▸ Aim of the task
Everything in the data below is left aside except the lines from the one containing "SVC.PROFILE word 3" through the one containing "base := 0x13000020, stride"; repeat those exactly.
========
/-- The registers of HOST. -/
def regHost : List RegRow := [
  { base := 0x10000000, stride := 0x8, count := 1 }, -- HOST.LINK_STATE
  { base := 0x10000008, stride := 0x8, count := 1, st := 0xFFFF }, -- HOST.AGENT
  { base := 0x10000010, stride := 0x8, count := 1 }, -- HOST.ERR_INFO
  { base := 0x10000018, stride := 0x8, count := 1 }, -- HOST.ERR_ADDR
  { base := 0x10000100, stride := 0x8, count := 1 }, -- HOST.ACC_ERR_CNT
  { base := 0x10000108, stride := 0x8, count := 1 }, -- HOST.VIOL_CNT
  { base := 0x10000110, stride := 0x8, count := 1 }, -- HOST.LINK_DOWN_CNT
  { base := 0x10000118, stride := 0x8, count := 1 }, -- HOST.PARTIAL_DROP_CNT
  { base := 0x10000120, stride := 0x8, count := 1 }, -- HOST.POISON_RX_CNT
  { base := 0x10000128, stride := 0x8, count := 1 }, -- HOST.CPL_TMO_CNT
  { base := 0x10000130, stride := 0x8, count := 1 } -- HOST.IDE_ERR_CNT
  ]

/-- The registers of SVC. -/
def regSvc : List RegRow := [
  { base := 0x11000000, stride := 0x8, count := 2 }, -- SVC.PORT_STATE
  { base := 0x11000020, stride := 0x8, count := 1, wo := 0x3FFF }, -- SVC.QP_CMD
  { base := 0x11000028, stride := 0x8, count := 1 }, -- SVC.VIOL_INFO
  { base := 0x11000100, stride := 0x8, count := 1 }, -- SVC.CONN_REJECT_CNT
  { base := 0x11000108, stride := 0x8, count := 1 }, -- SVC.NAK_CNT
  { base := 0x11000110, stride := 0x8, count := 1 }, -- SVC.QP_ERR_CNT
  { base := 0x11000118, stride := 0x8, count := 1 }, -- SVC.VIOL_CNT
  { base := 0x11000120, stride := 0x8, count := 1 }, -- SVC.LINK_DOWN_CNT
  { base := 0x11001000, stride := 0x20, count := 256, st := 0x3FFFFFFFFF }, -- SVC.PROFILE word 0
  { base := 0x11001008, stride := 0x20, count := 256, st := 0xFF }, -- SVC.PROFILE word 1
  { base := 0x11001010, stride := 0x20, count := 256, st := 0xFFFFFFFFFFFFFFFF }, -- SVC.PROFILE word 2
  { base := 0x11001018, stride := 0x20, count := 256, st := 0xFFFFFFFFFFFFFFFF }, -- SVC.PROFILE word 3
  { base := 0x11003000, stride := 0x40, count := 16, st := 0x1FFFF000FFFFF }, -- RING.CONFIG of the rack message rings
  { base := 0x11003008, stride := 0x40, count := 16, st := 0xFFFFFFFFFFFF }, -- RING.BASE of the rack message rings
  { base := 0x11003010, stride := 0x40, count := 16 }, -- RING.PTR of the rack message rings
  { base := 0x11003018, stride := 0x40, count := 16 }, -- RING.DROP_CNT of the rack message rings
  { base := 0x11100000, stride := 0x10, count := 4096 }, -- SVC.QP(0, n) word 0
  { base := 0x11100008, stride := 0x10, count := 4096 }, -- SVC.QP(0, n) word 1
  { base := 0x11180000, stride := 0x10, count := 4096 }, -- SVC.QP(1, n) word 0
  { base := 0x11180008, stride := 0x10, count := 4096 } -- SVC.QP(1, n) word 1
  ]

/-- The registers of TNP. -/
def regTnp : List RegRow := [
  { base := 0x12000000, stride := 0x8, count := 96 }, -- TNP.PORT_STATE
  { base := 0x12001000, stride := 0x40, count := 96 }, -- TNP.FEC_CORR_CNT
  { base := 0x12001008, stride := 0x40, count := 96 }, -- TNP.CRC_ERR_CNT
  { base := 0x12001010, stride := 0x40, count := 96 }, -- TNP.RETRY_CNT
  { base := 0x12001018, stride := 0x40, count := 96 }, -- TNP.LANE_FAULT_CNT
  { base := 0x12001020, stride := 0x40, count := 96 }, -- TNP.LINK_DOWN_CNT
  { base := 0x12001028, stride := 0x40, count := 96 } -- TNP.CTRL_WAIT_CNT
  ]

/-- The registers of FAB. -/
def regFab : List RegRow := [
  { base := 0x13000000, stride := 0x8, count := 1 }, -- FAB.MOD_ID
  { base := 0x13000008, stride := 0x8, count := 1, lk := 0x7FF }, -- FAB.TIME_CFG
  { base := 0x13000010, stride := 0x8, count := 1 }, -- FAB.FCOUNT
  { base := 0x13000018, stride := 0x8, count := 1 }, -- FAB.MGR_STATE
  { base := 0x13000020, stride := 0x8, count := 1, st := 0x3FF }, -- FAB.RCOMP_TMO
  { base := 0x13000028, stride := 0x8, count := 1, st := 0x3FFF }, -- FAB.WIN_CLOSE_TMO
  { base := 0x13000030, stride := 0x8, count := 1, wo := 0xFFFF }, -- FAB.WIN_CMD
  { base := 0x13000038, stride := 0x8, count := 1 }, -- FAB.WIN_VIOL_INFO
  { base := 0x13000040, stride := 0x8, count := 1 }, -- FAB.WIN_VIOL_ADDR
  { base := 0x13000048, stride := 0x8, count := 1 }, -- FAB.FRZ_INFO
  { base := 0x13000100, stride := 0x8, count := 1 }, -- FAB.WIN_VIOL_CNT
  { base := 0x13000108, stride := 0x8, count := 1 }, -- FAB.FRZ_NOTICE_CNT
  { base := 0x13000110, stride := 0x8, count := 1 }, -- FAB.WIN_CLOSE_CNT
  { base := 0x13000118, stride := 0x8, count := 1 }, -- FAB.WIN_CLOSE_TMO_CNT
  { base := 0x13000120, stride := 0x8, count := 1 }, -- FAB.CTAB_WAIT_CNT
  { base := 0x13000128, stride := 0x8, count := 1 }, -- FAB.RCOMP_TMO_CNT
  { base := 0x13000130, stride := 0x8, count := 1 }, -- FAB.MISROUTE_CNT
  { base := 0x13000138, stride := 0x8, count := 1 }, -- FAB.MISWIRE_CNT
  { base := 0x13000140, stride := 0x8, count := 1 }, -- FAB.JOIN_REJECT_CNT
  { base := 0x13000148, stride := 0x8, count := 1 }, -- FAB.MGR_TAKEOVER_CNT
  { base := 0x13000150, stride := 0x8, count := 1 }, -- FAB.HOLDOVER_CNT
  { base := 0x13000200, stride := 0x8, count := 4 }, -- FAB.CTAB_USED
  { base := 0x13100000, stride := 0x20, count := 4096, rw := 0x3FFFFFF3C }, -- FAB.WIN(0, w) word 0
  { base := 0x13100008, stride := 0x20, count := 4096, rw := 0xFFFFFFFFFFFF }, -- FAB.WIN(0, w) word 1
  { base := 0x13100010, stride := 0x20, count := 4096, rw := 0xFFFFFFFFFF }, -- FAB.WIN(0, w) word 2
  { base := 0x13100018, stride := 0x20, count := 4096 }, -- FAB.WIN(0, w) word 3
  { base := 0x13180000, stride := 0x20, count := 4096, rw := 0x3FFFFFF3C }, -- FAB.WIN(1, w) word 0
  { base := 0x13180008, stride := 0x20, count := 4096, rw := 0xFFFFFFFFFFFF }, -- FAB.WIN(1, w) word 1
  { base := 0x13180010, stride := 0x20, count := 4096, rw := 0xFFFFFFFFFF }, -- FAB.WIN(1, w) word 2
  { base := 0x13180018, stride := 0x20, count := 4096 }, -- FAB.WIN(1, w) word 3
  { base := 0x13200000, stride := 0x20, count := 4096, rw := 0x3FFFFFF3C }, -- FAB.WIN(2, w) word 0
  { base := 0x13200008, stride := 0x20, count := 4096, rw := 0xFFFFFFFFFFFF }, -- FAB.WIN(2, w) word 1
  { base := 0x13200010, stride := 0x20, count := 4096, rw := 0xFFFFFFFFFF }, -- FAB.WIN(2, w) word 2
  { base := 0x13200018, stride := 0x20, count := 4096 }, -- FAB.WIN(2, w) word 3
  { base := 0x13280000, stride := 0x20, count := 4096, rw := 0x3FFFFFF3C }, -- FAB.WIN(3, w) word 0
  { base := 0x13280008, stride := 0x20, count := 4096, rw := 0xFFFFFFFFFFFF }, -- FAB.WIN(3, w) word 1
  { base := 0x13280010, stride := 0x20, count := 4096, rw := 0xFFFFFFFFFF }, -- FAB.WIN(3, w) word 2
  { base := 0x13280018, stride := 0x20, count := 4096 }, -- FAB.WIN(3, w) word 3
  { base := 0x13400000, stride := 0x10, count := 1024, st := 0x1FFFFFFFFFF }, -- FAB.RDIR word 0
  { base := 0x13400008, stride := 0x10, count := 1024, st := 0xFFFFFFFFFFFFFFFF } -- FAB.RDIR word 1
  ]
========
▸ Response to the exercise
  { base := 0x11001018, stride := 0x20, count := 256, st := 0xFFFFFFFFFFFFFFFF }, -- SVC.PROFILE word 3
  { base := 0x11003000, stride := 0x40, count := 16, st := 0x1FFFF000FFFFF }, -- RING.CONFIG of the rack message rings
  { base := 0x11003008, stride := 0x40, count := 16, st := 0xFFFFFFFFFFFF }, -- RING.BASE of the rack message rings
  { base := 0x11003010, stride := 0x40, count := 16 }, -- RING.PTR of the rack message rings
  { base := 0x11003018, stride := 0x40, count := 16 }, -- RING.DROP_CNT of the rack message rings
  { base := 0x11100000, stride := 0x10, count := 4096 }, -- SVC.QP(0, n) word 0
  { base := 0x11100008, stride := 0x10, count := 4096 }, -- SVC.QP(0, n) word 1
  { base := 0x11180000, stride := 0x10, count := 4096 }, -- SVC.QP(1, n) word 0
  { base := 0x11180008, stride := 0x10, count := 4096 } -- SVC.QP(1, n) word 1
  ]

/-- The registers of TNP. -/
def regTnp : List RegRow := [
  { base := 0x12000000, stride := 0x8, count := 96 }, -- TNP.PORT_STATE
  { base := 0x12001000, stride := 0x40, count := 96 }, -- TNP.FEC_CORR_CNT
  { base := 0x12001008, stride := 0x40, count := 96 }, -- TNP.CRC_ERR_CNT
  { base := 0x12001010, stride := 0x40, count := 96 }, -- TNP.RETRY_CNT
  { base := 0x12001018, stride := 0x40, count := 96 }, -- TNP.LANE_FAULT_CNT
  { base := 0x12001020, stride := 0x40, count := 96 }, -- TNP.LINK_DOWN_CNT
  { base := 0x12001028, stride := 0x40, count := 96 } -- TNP.CTRL_WAIT_CNT
  ]

/-- The registers of FAB. -/
def regFab : List RegRow := [
  { base := 0x13000000, stride := 0x8, count := 1 }, -- FAB.MOD_ID
  { base := 0x13000008, stride := 0x8, count := 1, lk := 0x7FF }, -- FAB.TIME_CFG
  { base := 0x13000010, stride := 0x8, count := 1 }, -- FAB.FCOUNT
  { base := 0x13000018, stride := 0x8, count := 1 }, -- FAB.MGR_STATE
  { base := 0x13000020, stride := 0x8, count := 1, st := 0x3FF }, -- FAB.RCOMP_TMO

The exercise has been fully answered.